Усилием внутреннего слуха ты тщишься вызвать к жизни ту потерянную истину, дарованное знание о подлинном устройстве мира, которое свободно поступало в твое сознание воздухом, водой, когда, закутанный заботливой мамой, как полярник, сбегаешь через три ступеньки поскорее во двор, в сверкающую снежную пустыню и видишь Божий свет, который онемил, оневесомил все живое, заставив всю земную твердь, всю прорву флоры оцепенело, завороженно внимать алмазно-твердому, безмолвно-оглушительному целому. Это как будто пение мира о самом себе — мелькнувшая перед глазами чистая и строгая структура единственной снежинки уже есть вся неиссякаемая музыка, всеисторгающая радость и покой, не знающая перепадов уровня начального благоговения, да и благоговением это глупо называть, это всего лишь человеческое чувство, а тут — надмировое торжество и строгость Вседержителя по отношению к самому себе.

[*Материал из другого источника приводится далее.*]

-- ==== Sys2Proof/Machine/Resets.lean ====
section
/-! DEFINITION. The reset scopes (R104 to R109): what a module, die and switch-die reset clears and keeps, losing a die, standby
of the switch dies. -/

namespace Sys2Proof.Machine

/-! ### What a reset clears -/

/-- Whether a register-file key belongs to one die's own registers. -/
def ownKey (d : Die) (k : Nat) : Bool :=
  if k < 0x1000000 then decide (d = 0) && (decide (0x10000 ≤ k) || cisPerDie k) else decide (d = 1)

/-- Whether a die reset keeps a register: those the register table marks kept, and the debug scope with its lockout (R769, R770). -/
def keptReg (off : Nat) : Bool :=
  match regDef? off with
  | some r => r.kept || decide (off = DBG_STAT)
  | none => false

/-- The die number of a holding-register key (R10). -/
def heldDie (k : Nat) : Nat := k / 2 ^ 40

/-- Whether a memory key is a byte of a die that a die reset clears: all of it but DRAM, which stays in self-refresh (R104). -/
def clearedByte (d : Die) (k : Nat) : Bool := decide (k / 2 ^ 48 = d.val ∧ k % 2 ^ 48 < 2 ^ 32)

/-- Everything of a die that a die reset clears (R104). -/
def State.clearDie (s : State) (d : Die) : State :=
  { s with
    regs := tdrop s.regs (fun k => ownKey d k && !keptReg (k % 0x1000000))
    held := tdrop s.held (fun k => decide (heldDie k = d.val))
    mem := tdrop s.mem (clearedByte d)
    vol := s.vol.set d {} }

/-- The DRAM of a die without supply, with the dumps in it (R752). -/
def State.loseDram (s : State) (d : Die) : State :=
  { s.updKeep d (fun k => { k with dramDumps := [] }) with mem := tdrop s.mem (fun k => decide (k / 2 ^ 48 = d.val ∧ 2 ^ 32 ≤ k % 2 ^ 48)) }

/-- The pair link down on both dies. -/
def State.pairDown (s : State) : State :=
  let s1 := (s.updUpd 0 (fun u => { u with copied := false })).updUpd 1 (fun u => { u with copied := false })
  ({ ((s1.setBoth ISL_PLSTAT ISL_PLSTAT__STATE 0).setBoth ISL_PLSTAT ISL_PLSTAT__LANEOK 0) with link := ⟨{}, {}⟩ }.keepReserved
    0).keepReserved 1

/-- Every steered path that a die drives given to its partner (R42, R362, R399). -/
def State.takePaths (s : State) (lost : Die) : State :=
  (List.range 28).foldl (fun st i => if (st.fbSel i).die = lost then st.fbSwitch i lost.other else st)
    ((List.range 24).foldl (fun st p => if (st.port p).die = lost then st.portSilent p else st) s)

/-- What a die that stops leaves to its partner, where that runs: every token and every steered path (R42, R105). -/
def State.takeover (s : State) (d : Die) : State :=
  if !s.alive d.other then s
  else
    let s1 := (s.moveAll d.other).takePaths d
    if (s.holder 8) = d then (s1.steerPorts d.other).coreTakes d.other else s1

/-- A die stops: without supply, or held in reset with its DRAM in self-refresh (R105). A deferred reset of a partition homed on it is
abandoned (R108). -/
def State.stopDie (s : State) (d : Die) (run : DieRun) : State :=
  let s0 := s.updCis (fun c => { c with deferredParts := c.deferredParts.filter (fun e => decide (s.homeDie (e % 32) ≠ d)) })
  let s1 := (s0.updKeep d (fun k => { k with run := run, dramRefresh := decide (run = .held) })).takeover d
  (s1.clearDie d).pairDown

/-! ### Fatal failures (R750, R751) -/

/-- The RTC in its own units (R641) and in whole seconds. -/
def State.rtc (s : State) : Nat := s.rd64 0 CIS_RTCL CIS_RTCH
def State.rtcSec (s : State) : Nat := s.rtc / 32768 % 2 ^ 32

/-- The first free DRAM slot of the blotter. -/
def State.freeDump (s : State) (d : Die) : Option Nat :=
  (List.range 4).find? (fun i => match tget none (s.keep.get d).dramDumps i with
    | some m => m.copied
    | none => true)

/-- A die fails fatally: it stops with its state held for the dump, its tokens and paths move, the partner records the event
(R728; class, subject and detail are stated nowhere, free values: log entry 16). -/
def State.fatal (s : State) (d : Die) (cause : Nat) : State :=
  let slot := s.freeDump d
  let was := (s.ns d, s.rtc, (s.rd d FLT_WIDX).toNat)
  let s0 := if slot = none then s.addSat d FLT_BLOT FLT_BLOT__OVER 1 else s
  let s1 := (s0.updVol d (fun v => { v with flt := { v.flt with fatal := some cause, fatalAt := was, slot := slot } })).updKeep d
    (fun k => { k with run := .dumping })
  let s2 := (s1.takeover d).pairDown
  s2.withFree (fun v s => s.recordSev d.other 0 (1 + v % 23) 5 (v / 2 ^ 8 % 2 ^ 32) 0 (v / 2 ^ 40))

/-- The cause record of a die. -/
def rstDie (d : Die) : Nat := if d = 0 then CIS_RSTDIE0 else CIS_RSTDIE1

/-- The registers that a record of range 0x0Axx writes. -/
def cisRecordRegs (typ : Nat) : List Nat :=
  if typ = 0x0A01 then [CIS_CFG, CIS_GMASK, CIS_ETHWAKE] else if typ = 0x0A02 then [CIS_WAKECFG] else [CIS_WATCH]

/-- A record of the Cistern withdrawn with the boot of the die that wrote it (R78): it stands as the other die's where that has
applied it too, else its registers, the policy and the initial balance are as before it. -/
def State.withdrawRec (s : State) (d : Die) (typ : Nat) : State :=
  match tget none s.cis.pw.written typ with
  | none => s
  | some (e, b) =>
    if e ≠ d then s
    else if (s.vol.get d.other).boot.applied.any (fun a => decide (a.typ = typ)) then
      s.updPw (fun p => { p with written := tset none p.written typ (some (d.other, b)) })
    else
      let s1 := (cisRecordRegs typ).foldl (fun st off => st.wr 0 off (regReset off)) s
      let s2 := s1.updPw (fun p => { p with written := tset none p.written typ none })
      if typ ≠ 0x0A01 then s2
      else
        let s3 := s2.updPw (fun p => { p with policy := {} })
        if s3.cis.led.fresh then s3.wr64 0 CIS_BALL CIS_BALH (5000 * 1000) else s3

/-- Nothing that a boot applied survives a die reset before the first seal (R78). -/
def State.withdraw (s : State) (d : Die) : State :=
  if s.cis.firstSeal then s else ((s.withdrawRec d 0x0A01).withdrawRec d 0x0A02).withdrawRec d 0x0A03

/-- A result shown in CIS_SLEEPST. -/
def State.sleepResult (s : State) (r : Nat) : State := s.setF 0 CIS_SLEEPST CIS_SLEEPST__RESULT r

/-- The halted nibs of every cluster resume (R250). -/
def State.resumeNibs (s : State) : State :=
  (List.range 8).foldl (fun st c => (st.resumeOn 0 c (fun _ => true)).resumeOn 1 c (fun _ => true)) s

/-- An entry that ends before the commit point has passed: the module goes on. -/
def State.sleepOver (s : State) (r : Nat) : State :=
  (((s.setF 0 CIS_STAT CIS_STAT__PREP 0).sleepResult r).setF 0 CIS_EVT CIS_EVT__SLEEP 1).resumeNibs

/-- A die reset with its cause record (R104, R105, R109). It ends the entry to a sleep that is in preparation, with the result RESET
(R645). A die without supply is not reset; one that is still held in reset is
already (R108). -/
def State.dieReset (s : State) (d : Die) (cause req : Nat) : State :=
  if !(s.keep.get d).supplied || decide ((s.keep.get d).run = .held) then s
  else
    let s1 := if s.bit 0 CIS_STAT CIS_STAT__PREP then s.sleepOver 6 else s
    ((s1.causeRecord 0 (rstDie d) cause req).withdraw d).stopDie d .held

/-- Whether a CIS register is a cause record. -/
def isCauseReg (off : Nat) : Bool := decide (0x40C ≤ off ∧ off < 0x50C)

/-- The Cistern's own registers after a module reset: those not marked kept return to their reset values; a power-on clears every
one, a wake from SENTINEL the cause records too (R104, R651, R653, R664). -/
def State.clearCis (s : State) (cause : Nat) : State :=
  let gone := fun (k : Nat) =>
    decide (k % 0x1000000 < 0x10000) &&
      (if cause = 1 then true
       else if isCauseReg (k % 0x1000000) then decide (cause = 6)
       else !keptReg (k % 0x1000000))
  let c := s.cis
  { s with
    regs := tdrop s.regs gone
    cis := { c with
      straps := [], strapFault := false, strapValue := 0, deferredParts := [], firstSeal := false, sev5 := ⟨false, false⟩,
      zeroReports := ⟨false, false⟩, pps := [], dupId := false,
      pw := { levels := c.pw.levels }, led := if cause = 1 then { fresh := true } else c.led } }

/-- Sealed DRAM of a die after a module reset: its lines were encrypted under the boot nonce that is gone, so that what was written
there is unreadable, a free value (R764; log entry 56). -/
def State.nonceLost (s : State) (d : Die) : State :=
  let gone := fun (k : Nat) => decide (k / 2 ^ 48 = d.val ∧ 2 ^ 32 ≤ k % 2 ^ 48) && s.sealedAt d (k % 2 ^ 48) 1
  let l := (s.mem.map Prod.fst).filter gone
  if l = [] then s
  else l.foldl (fun st k => { st with mem := tset 0#8 st.mem k (Config.unwrittenByte (2 ^ 52 * (s.free + 1) + k)) })
    { s with free := s.free + 1 }

/-- A module reset with its cause record (R104, R109): both dies held, where they are supplied, tokens granted anew, selectors at
Q-die 0. From DORMANT and SENTINEL the regulator sets start, at once or with the release of RESET_N (R111), and VAUX is on again after
SENTINEL (R786). A request that comes before a die is released again is part of the same reset (R108). A power-on sets the balance to the initial balance of a module without a policy record (R653, R667). -/
def State.moduleReset (s : State) (cause req : Nat) : State :=
  let asleep := s.fld 0 CIS_STAT CIS_STAT__STATE
  let starts := fun (d : Die) =>
    decide (2 ≤ asleep) && s.cis.resetN && !s.bit 0 CIS_STAT (if d = 0 then CIS_STAT__REG0 else CIS_STAT__REG1)
  let hold := fun (st : State) (d : Die) =>
    ((st.updKeep d (fun k => { k with
      supplied := k.supplied || starts d, run := if k.supplied || starts d then .held else .off,
      dramRefresh := k.supplied, glitchStuck := false, attestOff := false })).clearDie d).wr d DBG_STAT 0#32
  let s0 := (s.nonceLost 0).nonceLost 1
  let s1 := (hold (hold s0 0) 1).pairDown
  let s2 := s1.clearCis cause
  let s3 := { s2 with ports := [], field := { s2.field with sels := [] } }
  let s4 := if cause = 1 then s3.wr64 0 CIS_BALL CIS_BALH (5000 * 1000) else s3
  (s4.causeAgain 0 CIS_RSTMOD cause req s.cis.resetting).updCis (fun c => { c with
    resetting := true, vaux := c.vaux || decide (asleep = 3) })

/-! ### Switch dies -/

/-- A channel of a switch die that has lost its logic state: what calibration put into NVM stays (R151). -/
def Chan.fresh (c : Chan) : Chan :=
  { calGain := c.calGain, calOffs := c.calOffs, calOffOnly := c.calOffOnly, calField := c.calField, lowGain := c.lowGain,
    lowOffs := c.lowOffs, calLow := c.calLow }

/-- A switch die that has lost its logic state: its NVM stays, with a fault of it, every channel is off (R83, R104). -/
def SwitchDie.fresh (x : SwitchDie) (powered : Bool) : SwitchDie :=
  { powered := powered, table := x.table, nvmFault := x.nvmFault, chans := x.chans.map (fun e => (e.1, e.2.fresh)) }

/-- What the Q-dies hold of a switch die that begins anew: no table received or acknowledged, no command waiting, no event seen. -/
def State.forgetSd (s : State) (sd : Nat) : State :=
  let one := fun (q : QSd) => { q with
    cmds := [], proof := q.proof, serDef := false, tblAcked := false, tblSends := 0, tblFailed := false, cycleIn := [], evtSeen := [] }
  (((s.updQsd 0 sd one).updQsd 1 sd one).wr 0 (PWR_DTBL sd) 0#32).wr 1 (PWR_DTBL sd) 0#32

/-- A switch-die reset with its cause record (R104, R109); START is entered 0.3 ms later (R83), and until then another request is part
of the same reset (R108). -/
def State.switchDieReset (s : State) (sd cause req : Nat) : State :=
  ((s.causeAgain 0 (CIS_RSTSWn sd) cause req (!(s.sd sd).started)).updSd sd (fun x => x.fresh x.powered)).forgetSd sd

/-- Standby of a switch die (R643): each kept channel holds its level, a PWM channel under the hold-threshold rule of R191, every
other one turns off, with it one that has no record since service entry (R158). -/
def State.enterStandby (s : State) (sd : Nat) : State :=
  let x := s.sd sd
  if !x.started then s else
  let s1 := (List.range (sdChans sd)).foldl (fun st k =>
    let n := gch sd k
    let kept := bitOf (st.rd 0 (CIS_KEEPi (n / 32))).toNat (n % 32)
    st.updChan sd k (fun c => { c with
      held := some (kept && (decide (x.mode = .start) || decide (st.chSet sd k PWR_CHkCFG__USED ≠ 0)) &&
        (if c.pwm && decide (x.mode ≠ .start) then decide (x.thresh k * c.period ≤ 100 * c.duty) else c.on)),
      ramping := false, rampSelf := false, flywheel := false, linePend := false, deferred := false, offTest := false })) s
  (s1.updSd sd (fun x => { x with standby := true, lastHold := true })).settleAll sd

/-- Standby released (R643): the last-state hold goes on until a SVCENT is accepted. -/
def State.leaveStandby (s : State) (sd : Nat) : State :=
  (s.updSd sd (fun x => { x with standby := false })).settleAll sd

end Sys2Proof.Machine
end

Так вот, ему казалось, что Нина не забыла ничего, что и сейчас по-прежнему она все видит и все слышит, как ту музыку, с такой же ясностью дарованного в детстве откровения, и приведись ему, Камлаеву, оглохнуть, она могла бы стать его поводырем: быть рядом с ней означало причащение, то, что тебя взяли к себе, и всякое живое существо, расставшись с нею, потеряв ее из вида, должно было, вне всякого сомнения, ощутить, пускай темно и вяло, утрату просиявшей благодати.

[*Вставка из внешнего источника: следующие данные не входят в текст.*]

-- ==== Sys2Proof/Machine/UpdateOps.lean ====
section
/-! DEFINITION. Field update: what the loader and the update commands share (spec/19): the journal (R704), the staged package
(R698 to R703), changes of phase (R704, R705), and the UPDATE messages (R722, R723). -/

namespace Sys2Proof.Machine

/-! ### The update journal (R704) -/

/-- What one copy of the journal says. -/
structure UpdJournal where
  seq : Nat := 0
  phase : Nat := 0
  chunks : Nat := 0
  pkg : Nat := 0
  blocks : Nat := 0
  old : List Byte := List.replicate 48 0#8
  new : List Byte := List.replicate 48 0#8
  time : Nat := 0
  deriving DecidableEq, Repr

/-- Where copy 0 (A) and copy 1 (B) of the journal lie. -/
def journalBase (c : Nat) : Nat := 0x10040000 + 0x800 * c

/-- The bytes of a journal copy, its CRC last. -/
def UpdJournal.bytes (j : UpdJournal) : List Byte :=
  let b := ascii4 0x55 0x50 0x44 0x4A ++ toLE 4 j.seq ++ toLE 1 j.phase ++ toLE 3 0 ++ toLE 4 j.chunks ++ toLE 8 j.pkg ++
    toLE 4 j.blocks ++ toLE 4 0 ++ j.old ++ j.new ++ toLE 8 j.time ++ toLE 4 0
  b ++ toLE 4 (crc32 b)

/-- A journal copy read from its bytes; none where the magic or the CRC fails. -/
def journalOf (b : List Byte) : Option UpdJournal :=
  if u32 b 0 = 0x4A445055 ∧ u32 b 0x8C = crc32 (b.take 0x8C) then
    some { seq := u32 b 4, phase := u8 b 8, chunks := u32 b 12, pkg := u64 b 16, blocks := u32 b 24, old := slice b 0x20 48,
           new := slice b 0x50 48, time := u64 b 0x80 }
  else none

/-- The journal in force on a die and the copy it stands in: the valid copy with the higher sequence. -/
def State.journalIn (s : State) (d : Die) : Nat × UpdJournal :=
  match journalOf (s.bytesAt d (journalBase 0) 0x90), journalOf (s.bytesAt d (journalBase 1) 0x90) with
  | some a, some b => if a.seq < b.seq then (1, b) else (0, a)
  | some a, none => (0, a)
  | none, some b => (1, b)
  | none, none => (1, {})

/-- The journal in force on a die. -/
def State.journal (s : State) (d : Die) : UpdJournal := (s.journalIn d).2

/-- A journal written to the copy that is not in force, its sequence raised by 1. -/
def State.putJournal (s : State) (d : Die) (f : UpdJournal → UpdJournal) : State :=
  let e := s.journalIn d
  s.putBytes d (journalBase (1 - e.1)) { f e.2 with seq := e.2.seq + 1 }.bytes

/-! ### The staged package (R698 to R703) -/

/-- Where the staged manifest, the bitmap and the loader copy area lie in MRAM. -/
def manBase : Nat := 0x10041000
def mapBase : Nat := 0x10043000
def copyBase : Nat := 0x10050000

/-- The staged manifest and its fields. -/
def State.manifest (s : State) (d : Die) : List Byte := s.bytesAt d manBase manLen
def manPkg (m : List Byte) : Nat := u64 m 8
def manFrom (m : List Byte) : List Byte := slice m 0x10 48
def manRoot (m : List Byte) : List Byte := slice m 0x40 48
def manLdr (m : List Byte) : Nat := u32 m 0x70
def manDuct (m : List Byte) : Nat := u32 m 0x74
def manChunks (m : List Byte) : Nat := u32 m 0x78
def manSecver (m : List Byte) : Nat := u32 m 0x7C
def manNew (m : List Byte) : List Byte := slice m 0x88 48

/-- The number of loader chunks; the Ductus chunks follow. -/
def manLdrChunks (m : List Byte) : Nat := (manLdr m + 4095) / 4096

/-- Whether a chunk is staged on a die, and its bit set or cleared. -/
def State.hasChunk (s : State) (d : Die) (i : Nat) : Bool := bitOf (s.byteAt d (mapBase + i / 8)).toNat (i % 8)
def State.markChunk (s : State) (d : Die) (i : Nat) (b : Bool) : State :=
  s.putByte d (mapBase + i / 8) (BitVec.ofNat 8 (withBit (s.byteAt d (mapBase + i / 8)).toNat (i % 8) b))

/-- The bitmap of a die cleared. -/
def State.clearMap (s : State) (d : Die) : State := s.putBytes d mapBase (List.replicate 520 0#8)

/-- Where chunk `i` lies in a die's bulk store, and a staged chunk. -/
def chunkKey (d : Die) (i : Nat) : Nat := bulkUpd d (0x10000 + 0x1000 * i)
def State.chunk (s : State) (d : Die) (i : Nat) : List Byte := s.bulkBytes (chunkKey d i) 4096

/-- The staged images of a die: loader and Ductus. -/
def State.stagedLoader (s : State) (d : Die) : List Byte := s.bulkBytes (chunkKey d 0) (manLdr (s.manifest d))
def State.stagedDuctus (s : State) (d : Die) : List Byte :=
  s.bulkBytes (chunkKey d (manLdrChunks (s.manifest d))) (manDuct (s.manifest d))

/-- The registers that show the staged package on a die: nothing in IDLE. -/
def State.showStaging (s : State) (d : Die) : State :=
  let m := s.manifest d
  let idle : Bool := decide (s.fld d UPD_STAT UPD_STAT__PHASE = 0)
  let n := if idle then 0 else manChunks m
  let count := fun (e : Die) => ((List.range n).filter (fun i => s.hasChunk e i)).length
  let miss := (List.range n).find? (fun i => !(s.hasChunk 0 i && s.hasChunk 1 i))
  let s1 := s.wr64 d UPD_PKGL UPD_PKGH (if idle then 0 else manPkg m)
  let s2 := (s1.wr d UPD_CHUNKS (BitVec.ofNat 32 n)).wr d UPD_STAGED (BitVec.ofNat 32 (count d + 2 ^ 16 * count d.other))
  s2.wr d UPD_MISS (match miss with
    | some i => BitVec.ofNat 32 i
    | none => 0x80000000#32)

/-- The staging shown on both dies, where they run. -/
def State.showStagings (s : State) : State :=
  let s1 := if s.alive 0 then s.showStaging 0 else s
  if s1.alive 1 then s1.showStaging 1 else s1

/-! ### The Merkle tree (R700) -/

/-- SHA-384 as bytes. -/
def hash48 (l : List Byte) : List Byte := toBE 48 (Config.sha384 l).toNat

/-- The hash of a leaf, and of two nodes. -/
def leafHash (i : Nat) (c : List Byte) : List Byte := hash48 (0#8 :: toLE 4 i ++ c)
def nodeHash (a b : List Byte) : List Byte := hash48 (1#8 :: a ++ b)

/-- The walk of a proof: the node so far, its index, the width of its level; answers the node reached and what is left of the
proof, none where the proof is too short. -/
def proofWalk : Nat → List Byte → Nat → Nat → List (List Byte) → Option (List Byte × List (List Byte))
  | 0, h, _, _, p => some (h, p)
  | f + 1, h, k, m, p =>
    if m ≤ 1 then some (h, p)
    else if k % 2 = 1 then
      match p with
      | q :: r => proofWalk f (nodeHash q h) (k / 2) ((m + 1) / 2) r
      | [] => none
    else if k + 1 < m then
      match p with
      | q :: r => proofWalk f (nodeHash h q) (k / 2) ((m + 1) / 2) r
      | [] => none
    else proofWalk f h (k / 2) ((m + 1) / 2) p

/-- Whether a proof shows a chunk to be chunk `i` of `n` under a root. -/
def proofOk (root : List Byte) (n i : Nat) (c : List Byte) (proof : List (List Byte)) : Bool :=
  match proofWalk 14 (leafHash i c) i n proof with
  | some (h, r) => decide (h = root ∧ r = [])
  | none => false

/-- One level of the tree from the level below. -/
def levelUp : List (List Byte) → List (List Byte)
  | a :: b :: l => nodeHash a b :: levelUp l
  | l => l

/-- The root over the leaves. -/
def rootOf : Nat → List (List Byte) → List Byte
  | 0, l => l.headD []
  | f + 1, l => if l.length ≤ 1 then l.headD [] else rootOf f (levelUp l)

/-- The root over a die's staged chunks. -/
def State.stagedRoot (s : State) (d : Die) : List Byte :=
  rootOf 14 ((List.range (manChunks (s.manifest d))).map (fun i => leafHash i (s.chunk d i)))

/-! ### Phases (R704, R705) -/

/-- The phase of the journal shown on a die, with the die in work and the counts. -/
def State.showJournal (s : State) (d : Die) : State :=
  let j := s.journal d
  let s1 := (s.setF d UPD_STAT UPD_STAT__PHASE j.phase).setF d UPD_STAT UPD_STAT__INWORK (b2n (decide (j.phase = 4 ∨ j.phase = 5)))
  (s1.wr d UPD_CURSOR (BitVec.ofNat 32 (j.chunks + 2 ^ 16 * j.blocks))).showStaging d

/-- A phase change on one die: its journal, its registers, its fault record (R704). Where the phase stays, only the journal and what it
shows change. -/
def State.phaseOn (s : State) (d : Die) (old new : Nat) (f : UpdJournal → UpdJournal) : State :=
  if !s.alive d then s
  else
    let s1 := (s.putJournal d (fun j => { f j with phase := new, time := if old = new then j.time else s.ns d })).showJournal d
    if old = new then s1
    else (s1.setF d UPD_EVT UPD_EVT__PHASE 1).record d 0x0F00 0x12 ((s1.journal d).pkg % 2 ^ 32) 0 (old + 256 * new)

/-- A phase change of the module. -/
def State.setPhaseWith (s : State) (new : Nat) (f : UpdJournal → UpdJournal) : State :=
  let old := s.updPhase
  (s.phaseOn 0 old new f).phaseOn 1 old new f

def State.setPhase (s : State) (new : Nat) : State := s.setPhaseWith new (fun j => j)

/-- The journal with the higher sequence stands on both dies (R704). -/
def State.syncJournals (s : State) : State :=
  if !(s.linkUp && (s.vol.get 0).boot.loaderOk && (s.vol.get 1).boot.loaderOk) then s
  else
    let a := s.journal 0
    let b := s.journal 1
    let put := fun (d : Die) (j : UpdJournal) => (s.putBytes d (journalBase (1 - (s.journalIn d).1)) j.bytes).showJournal d
    if a.seq < b.seq then put 0 b else if b.seq < a.seq then put 1 a else s

/-! ### Results and updates of the registers -/

/-- A bit of UPD_EVT set on both dies. -/
def State.updEvt (s : State) (f : Fld) : State := s.setAlive UPD_EVT f 1

/-- The result of an update command, shown on both dies (R725). -/
def State.updResult (s : State) (result reason code : Nat) : State :=
  ((s.setAlive UPD_CMDRES UPD_CMDRES__RESULT result).setAlive UPD_CMDRES UPD_CMDRES__REASON reason).setAlive UPD_CMDRES
    UPD_CMDRES__CODE code

/-- INSTALL or CUTOVER refused. -/
def State.updRefuse (s : State) (reason : Nat) : State := (s.updResult 2 reason 0).updEvt UPD_EVT__REFUSED

/-- The group state (UPD_STAT.GRP) set on both dies. -/
def State.setGrp (s : State) (g : Nat) : State := s.setAlive UPD_STAT UPD_STAT__GRP g

/-! ### UPDATE messages (R722, R723) -/

/-- The body of an UPDATE message. -/
def updBody (op reason m epoch pkg : Nat) : List Byte :=
  toLE 1 op ++ toLE 1 reason ++ toLE 2 m ++ toLE 2 epoch ++ toLE 2 0 ++ toLE 8 pkg ++ toLE 8 0

/-- An UPDATE message about this module's own update, from the unit that sends. -/
def State.sendUpdate (s : State) (op : Nat) : State :=
  let h := s.holder 8
  let m := s.manifest h
  s.zgSend 0x0B (s.zg h).addr (updBody op 0 (s.ownId h) (u16 m 0x82) (manPkg m))

/-- The holder's last message, at DONE and on return to READY: the grant lapses with it. -/
def State.sendDone (s : State) : State :=
  if s.fld s.anyDie UPD_STAT UPD_STAT__GRP ≠ 2 then s
  else
    let own := s.ownId s.anyDie
    let drop := fun (st : State) (d : Die) => st.updUpd d (fun u => { u with holder := if u.holder = some own then none else u.holder })
    (drop (drop (s.sendUpdate 5) 0) 1).setGrp 0

/-- The return to READY with a REASON (R709). -/
def State.backToReady (s : State) (reason : Nat) : State := ((s.setPhase 2).updRefuse reason).sendDone

/-! ### J regions in the split (R713) -/

/-- Every J region of Q-die 0's partitions copied to Q-die 1, where Q-die 0 runs sealed and the link is up. -/
def State.copyJ (s : State) : State :=
  if s.linkUp && s.alive 0 && s.alive 1 && s.isSealed 0 then
    ((s.jRanges 0 (List.range 32)).foldl (fun t r => t.copyRange 0 1 r.1 r.2) (s.plNotice 0 0 17 0)).updUpd 0 (fun u => { u with copied := true })
  else s

/-- SPLIT entered (R711, R713). -/
def State.enterSplit (s : State) : State := (if s.updPhase = 6 then s else s.setPhase 6).copyJ

/-- ABORTING entered: Q-die 1 is reset with cause 0x15 to receive the old image (R720). -/
def State.enterAbort (s : State) : State := (s.setPhase 0xB).dieReset 1 0x15 0

/-- What both dies sealed with one image means for the update (R719, R720). -/
def State.updateSealed (s : State) : State :=
  if !(s.alive 0 && s.alive 1 && s.isSealed 0 && s.isSealed 1) then s
  else if s.updPhase = 9 then
    let m := s.manifest 0
    let s1 := (s.setPhase 0xA).updEvt UPD_EVT__DONE
    let s2 := if bitOf (u16 m 6) 1 then { s1 with fuse := max s1.fuse (manSecver m) } else s1
    s2.sendDone
  else if s.updPhase = 0xB then ((s.setPhase 2).updEvt UPD_EVT__ABORTED).sendDone
  else s

end Sys2Proof.Machine
end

Итак: распарывая с визгом колкий воздух, летя с горы, взахлеб хватая, наглотавшись, спалив нутро морозом, провалиться в температурный бред рождественской ангины и очутиться на постели в сумрачном лесу преображенной до неузнаваемости комнатной реальности: во что-то небывалое сложился геометрический узор обоев, из золотой, рубиновой, огненнорыжей раны, которую наносит глазу свет настольной лампы, мгновенно вырастают на стене пугающе-пленительные призраки — горбатые и одноногие уроды, обугленные злые магрибинцы в своих хламидах и чалмах, верблюды, пальмы, алые барханы, пылающий резной ажурный Тадж-Махал, и ты уже внутри какой-то раскаленной радуги и остаешься в ней, пока не одолеешь сладкую, обворожительную смерть, — чтоб победить, достанет в детстве меда, молока и маминых всесильных рук, что, смоченные огненной водой, неутомимо трут твои холодные ступни, горящие лопатки, пухленькую грудь, полуночным радением, родительским камланием сбивая жар, спасая от озноба и сообщая тельцу собственный огонь, свою нерассуждающую любящую силу, которой, ясно дело, в матерях немерено.